Your mind is your most precious asset! It is your window to your soul!
And drug use is like spraypainting the fragile window with graffiti,
like throwing jagged rocks at it. A drug invades your sanity like a
virus invades a computer. No wonder psychopunks are so enamored with
viruses! The virus is the metaphor for their life. They slowly,
invisibly spread their poison by infecting systems that fail to
adequately fight them. I'm sure that the bubonic plague likes to say,
`I'm not saying that killing people is OK, but if your defenses are
down, I'm just helping you out by exposing them.' Just like Medusa
gradually being confused about which of her tentacles is which, as the
identities inevitably blur together, does a mind gradually disintegrate
with drug use.

* * *

One of the other extremely evil aspects of drug use is that of the
corruption of close friends and oneself. As I was saying, drug use can
devastate one's life to the ultimate degree. One can lose a job, a car,
a house. More devastatingly, a spouse, one's children. Most
treacherously, one's own health, sanity, or life. I think all the
cryptoanarchists, radical libertarians, and cypherpunks who promote
drug use seem to be in favor of a sort of social sadochism and
masochism. `The world is an ugly place, and everyone should wallow in
it.' This is like the drug user bringing down his respectable friends
with his own depravity.

The drug user with a conscience is tormented by his daily betrayals of
his friends, and seeks to smooth over the cracks that he is continually
causing. He tries to be soothing, and point his finger in some other
direction, `hey, look at that!' while he is snorting white lines. He
will whimper and whine plaintively, `please, don't make a big deal out
of this, we don't want a scene.' The truly vicious drug user has no
remorse. He has never apologized for his destruction to the fragile
fabric of human trust that he rips daily. He erects elaborate
mythologies that supposedly legitimize his poison. But at the root it
is all nothing but black deception and delusion.

Imagine the absolute horror of these encounters. Imagine that you
highly respect someone, say they may have cofounded a great company
like Sun, you have tried to cultivate a friendship over many months,
and you suddenly understand that they are a drug user! What are your
options? Do you run? Do you tolerate them? Do you try to change them?
What is the requirement of true friendship? I think that quiet
toleration is like being an accomplice to a crime. You are not only
betraying your friend but yourself. As ugly as it feels, as grotesque
and hideous your task, you must pursue it. 
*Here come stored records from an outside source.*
/-- R39: the frame that the station offers. -/
def Cluster.offered (c : Cluster) : Option OutFrame :=
  match c.state with
  | .member => c.out.head?
  | .joining => c.out.find? (fun f => f.body.isRoll)
  | _ => none

/-- R27, R39: the bus becomes free, or stays free for one more slot, and the offered frame is on the bus from its start slot. State holds no mark that
the bus is free: BUS_FREE comes again while it stays so (log entry 35). -/
def Cluster.busFree (c : Cluster) : Cluster :=
  match c.onBus, c.offered with
  | none, some f => { c with onBus := some { age := f.age, frame := { sender := c.number, body := c.fill f.body } } }
  | _, _ => c

/-! ## Receivers (R34, R35) -/

/-- The verdict, good when true, of each receiver on a frame. -/
structure Verdicts where
  d : Bool
  sa : Bool
  sb : Bool
  deriving DecidableEq, Repr

/-- The verdict of the active receiver (R34). -/
def Verdicts.active (v : Verdicts) : LineMode → Bool
  | .full => v.d
  | .aOnly => v.sa
  | .bOnly => v.sb

/-- R34: the readings of the three receivers; of a frame that the station itself sends none is missed. -/
def readingsOf (h : Heard) (ours : Bool) : Option (Reading × Reading × Reading) :=
  match h with
  | .read d sa sb => some (d, sa, sb)
  | .missed => if ours then some (.asSent, .asSent, .asSent) else none

/-- R34: the verdict of each receiver on another station's frame. -/
def peerVerdicts (f : Frame) (r : Reading × Reading × Reading) : Verdicts :=
  { d := (r.1.copy f).isSome, sa := (r.2.1.copy f).isSome, sb := (r.2.2.copy f).isSome }

/-- R34: the verdict of each receiver on the own frame, of which the slots up to the given one were driven. -/
def ownVerdicts (f : Frame) (last : Option Nat) (r : Reading × Reading × Reading) : Verdicts :=
  { d := r.1.ownGood f last, sa := r.2.1.ownGood f last, sb := r.2.2.ownGood f last }

/-- The active receiver's reading. -/
def activeReading (r : Reading × Reading × Reading) : LineMode → Reading
  | .full => r.1
  | .aOnly => r.2.1
  | .bOnly => r.2.2

/-- R35: the counts after a frame that reached the end of its check field, and a change of mode by them. -/
def State.countVerdicts (s : State) (v : Verdicts) : State :=
  let c := s.cluster
  match c.mode with
  | .full =>
    if v.d = false ∧ (v.sa = true ∨ v.sb = true) then
      if 1 ≤ c.fullCount then s.setMode (if v.sa then .aOnly else .bOnly) .count
      else s.setCluster { c with fullCount := 1 }
    else s.setCluster { c with fullCount := 0 }
  | _ =>
    if v.d then
      if 15 ≤ c.backCount then s.setMode .full .count else s.setCluster { c with backCount := c.backCount + 1 }
    else s.setCluster { c with backCount := 0 }

/-! ## Response and outcome (R32, R33) -/

/-- The outcomes of a frame (R33). -/
inductive FrameOutcome where
  | taken
  | vetoed
  | void
  deriving DecidableEq, Repr

/-- R33: the outcome of three response slots, dominant when true. -/
def outcomeOf (r : ResponseSlots) : FrameOutcome :=
  if r.ack && !r.fault then (if r.veto then .vetoed else .taken) else .void

/-- R32: the response slots that a receiver drives for its copy. -/
def Cluster.response (c : Cluster) : Option Frame → ResponseSlots
  | none => { ack := false, fault := true, veto := false }
  | some f => { ack := true, fault := false, veto := c.state == .member && c.rejects f }

/-- The slots as every station reads them: dominant where any station drives dominant. -/
def joinSlots (a b : ResponseSlots) : ResponseSlots :=
  { ack := a.ack || b.ack, fault := a.fault || b.fault, veto := a.veto || b.veto }

/-! ## What a taken frame does (R45 to R47, R50, R53 to R56, R61 to R63) -/

/-- R49, R50: an EXPIRE naming another station; of the table only the frames that apply to it change the row. -/
def Cluster.takeExpire (c : Cluster) (t : StationNo) (table : Bool) : Cluster :=
  if t = c.number then c
  else
    let peers := if table then c.peers.filter (fun r => r.station != t) else c.peers
    (({ c with peers := peers, silence := c.silence.filter (fun x => x.1 != t) } : Cluster).removeEntry t).withdrawExpire t

/-- Whether a station has a row or an entry. -/
def Cluster.knows (c : Cluster) (t : StationNo) : Bool := (c.peerRow t).isSome || (c.entryOf t).isSome

/-- R41, R57: a supply request of a consumer is held for the list. -/
def Cluster.heldSupply (c : Cluster) (k : Consumer) : Bool :=
  c.heldRequests.any (fun r => match r with | .supply _ k' => k' == k | _ => false)

/-- R54, R57: the own claim or top-up granted. A consumer that has asked again since keeps its request (log entry 17). -/
def Cluster.ownGranted (c : Cluster) (k : Consumer) (g : Nat) : Cluster :=
  let r := c.consumer k
  c.setConsumer k (if c.heldSupply k then { r with holding := r.holding + g }
                   else { holding := r.holding + g, request := .idle, claim := none })

/-- R57, R58: the own claim or top-up vetoed, or taken with a grant below its minimum. A consumer that has asked again, or asked for
release, since then keeps its request state (log entry 17). -/
def Cluster.ownRefused (c : Cluster) (k : Consumer) (topup : Bool) : Cluster :=
  let r := c.consumer k
  if c.heldSupply k || c.heldRelease k then c
  else c.setConsumer k { r with request := if topup then .idle else .waiting }

/-- R54: the own claim or top-up taken. -/
def Cluster.takeOwnClaim (c : Cluster) (k : Consumer) (lo hi : Nat) (topup : Bool) : Cluster :=
  let g := grantOf (c.budget.getD 0) c.tableSum hi
  if lo ≤ g then c.ownGranted k g else c.ownRefused k topup

/-- R54: another station's claim or top-up taken: its count grows by the grant. -/
def Cluster.takePeerClaim (c : Cluster) (n : StationNo) (k : Consumer) (hi : Nat) : Cluster :=
  c.growPeer n k (grantOf (c.budget.getD 0) c.tableSum hi)

/-- R55: the own RELEASE taken. -/
def Cluster.takeOwnRelease (c : Cluster) (k : Consumer) (u : Nat) : Cluster :=
  c.setConsumer k { c.consumer k with holding := (c.consumer k).holding - u }

/-- R45: the marks that a taken frame sets in LISTEN and JOINING. -/
def Cluster.mark (c : Cluster) (f : Frame) (ours : Bool) : Cluster :=
  if c.state = .listen ∨ c.state = .joining then
    let c := if f.sender = c.number ∧ ours = false then { c with duplicate := true } else c
    match f.body with
    | .roll r => if some r.budget ≠ c.budget then { c with budgetMark := true } else c
    | _ => c
  else c

/-- R56, R63: another station's ROLL taken; the second part is the TABLE CONFLICT notices. -/
def Cluster.takePeerRoll (c : Cluster) (n : StationNo) (r : RollFields) : Cluster × List Notice :=
  match c.state with
  | .member =>
    let x := c.rollRow n r
    (x.1.rollCallMember n r, x.2)
  | _ => (({ c with peers := insertRow { station := n, printer := r.printer, drawer := r.drawer } c.peers } : Cluster).rollCallOutside n r, [])

/-- R47: the own JOIN ROLL taken: the station is a MEMBER. The TABLE CONFLICT notices of the trim stand before the STATION notice (log entry 59). -/
def Cluster.becomeMember (c : Cluster) (r : RollFields) : Cluster × List Notice :=
  let x := c.trim
  let c := (x.1.removeEntry c.number).rollCallMember c.number r
  ({ c with state := .member, rollTimer := some 0, silence := c.known.map (fun n => (n, 0)) }, x.2)

/-- What the body of a taken frame does to the tables. `ours` says that this station sent it; a frame sent under the own number by another
station is not applied to the table or to the own entry (R53, R62; log entry 15). -/
def Cluster.takeBody (c : Cluster) (f : Frame) (ours : Bool) : Cluster × List Notice :=
  let foreign := !ours && f.sender == c.number
  match f.body with
  | .expire t => (c.takeExpire t (!foreign), [])
  | .callClear _ => (if foreign then c else c.removeEntry f.sender, [])
  | .callRaise r => (if foreign then c else c.applyRaise f.sender r, [])
  | .release k u => (if ours then c.takeOwnRelease k u else if foreign then c else c.lowerPeer f.sender k u, [])
  | .claim k lo hi => (if ours then c.takeOwnClaim k lo hi false else if foreign then c else c.takePeerClaim f.sender k hi, [])
  | .topup k lo hi => (if ours then c.takeOwnClaim k lo hi true else if foreign then c else c.takePeerClaim f.sender k hi, [])
  | .roll r =>
    let c := c.learnTicket r.ticket
    if ours then (if r.join then c.becomeMember r else (c.rollCallMember c.number r, []))
    else if foreign then (c, [])
    else c.takePeerRoll f.sender r

/-- Whether a taken frame is a retry event (R55, R50): a RELEASE, or an EXPIRE of another station that has a row or an entry. An EXPIRE of a station
with neither is none, by R50 and against R58 and R59's "each taken EXPIRE" (log entry 67). -/
def Cluster.isRetry (c : Cluster) : FrameBody → Bool
  | .release _ _ => true
  | .expire t => t != c.number && c.knows t
  | _ => false

/-- Whether a frame is a RELEASE, which may bring a top-up (R58). -/
def bodyIsRelease : FrameBody → Bool
  | .release _ _ => true
  | _ => false

/-- A list of notices placed in order. -/
def State.noticeAll (s : State) (ns : List Notice) : State := ns.foldl State.notice s

/-- A frame taken on the bus (R33): the marks, the tables, the outgoing list, the timers, the requests held for the bus, the retry events,
and what the lane learns of it. -/
def State.takeFrame (s : State) (f : Frame) (ours : Bool) : State :=
  let before := s.cluster
  let c := if ours then ({ before.dropOwn with failures := [] } : Cluster) else before
  let retry := c.isRetry f.body
  let x := (c.mark f ours).takeBody f ours
  let c := (((x.1.withdrawExpire f.sender).heard f.sender).leaveBus).refillExpire
  let c := if retry then c.retryEvent else c
  let s := (s.setCluster c).noticeAll x.2
  let s := if bodyIsRelease f.body then s.topupAfterRelease else s
  let s := s.setCluster s.cluster.syncSilence
  let s := s.callNoticeIfMoved before
  let s := if s.cluster.state = before.state then s else s.stationNotice before.state
  s.tellGrants

/-! ## The own frame vetoed, or failed (R33, R37, R38) -/

/-- R33, R46, R57: the own frame vetoed. -/
def State.ownVetoed (s : State) (f : Frame) : State :=
  let c : Cluster := { s.cluster.dropOwn with failures := [] }
  let c := match f.body with
    | .claim k _ _ => c.ownRefused k false
    | .topup k _ _ => c.ownRefused k true
    | _ => c
  let s := (s.setCluster c.leaveBus.refillExpire).tellGrants
  match f.body with
  | .roll r => if r.join then s.enterLone (if s.cluster.duplicate then .duplicate else .budget) else s
  | _ => s

/-- The results of line evaluation (R38). -/
inductive Evaluation where
  | alone
  | switch (m : LineMode)
  | line
  deriving DecidableEq, Repr

/-- The verdicts kept of a failed transmission. -/
def FailedSend.verdicts (f : FailedSend) : Verdicts := { d := f.d, sa := f.sa, sb := f.sb }

/-- R38: the first of D, SA and SB, the active receiver excepted, whose copy was good. -/
def Verdicts.other (v : Verdicts) (m : LineMode) : Option LineMode :=
  if v.d = true ∧ m ≠ .full then some .full
  else if v.sa = true ∧ m ≠ .aOnly then some .aOnly
  else if v.sb = true ∧ m ≠ .bOnly then some .bOnly
  else none

/-- R38: line evaluation. -/
def Cluster.evaluate (c : Cluster) : Evaluation :=
  if c.state = .joining ∧ c.failures.all (fun f => f.ackRecessive && f.verdicts.active c.mode) = true then .alone
  else
    match c.failures.find? (fun f => !f.verdicts.active c.mode) with
    | none => .line
    | some f =>
      match f.verdicts.other c.mode with
      | some m => .switch m
      | none => .line

/-- R37, R38: the own transmission failed; the frame stays pending, and at the fourth failure the line is evaluated. -/
def State.ownFailed (s : State) (x : FailedSend) : State :=
  let c := { s.cluster.leaveBus with failures := x :: s.cluster.failures }
  let s := (s.setCluster c).tellGrants
  if s.cluster.failures.length < 4 then s
  else
    match s.cluster.evaluate with
    | .alone => s.enterLone .alone
    | .switch m => s.setMode m .evaluation
    | .line => s.enterLone .line

/-! ## A frame at its end (R32, R33) -/

/-- Whether a frame is the own frame on the bus. -/
def Cluster.isOurs (c : Cluster) (f : Frame) : Bool :=
  match c.onBus with
  | some b => b.frame == f
  | none => false

/-- Whether the station decodes frames (R24). -/
def Cluster.listens (c : Cluster) : Bool := c.state == .listen || c.state == .joining || c.state == .member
That which does not destroy evil makes it grow stronger! You will
discover your true friends, if you had any. The veils of delusion will
fall as you come face to face with the betrayal of people you once
respected. Even with your supposed friend's attacks, apathy, flight,
and abandonment, the knives in your back, the tears streaming down your
face, your blood in puddles around you, it is your responsibility to
Humanity and your soul that you continue to attack all Lies that cross
your path to your final rasping breath.

People have a duty to challenge that little niche of corruption they
have uncovered, so that the `little niches' don't grow into monstrous
nightmares. This is very much in the way that the Nazi movement has
been described in retrospect by many. `They came for people I did not
know, and then people I did know, and then my friends, and then me.'
When there is an encroaching active evil, passivity feeds it. Another
interesting essay talked about the whole Nazi movement as a sort of
subtly incremental plunge into raw evil, each step definite but
imperceptible. Sort of like the story of the frog, who will jump out of
hot water but will passively die if it is gradually brought to boil.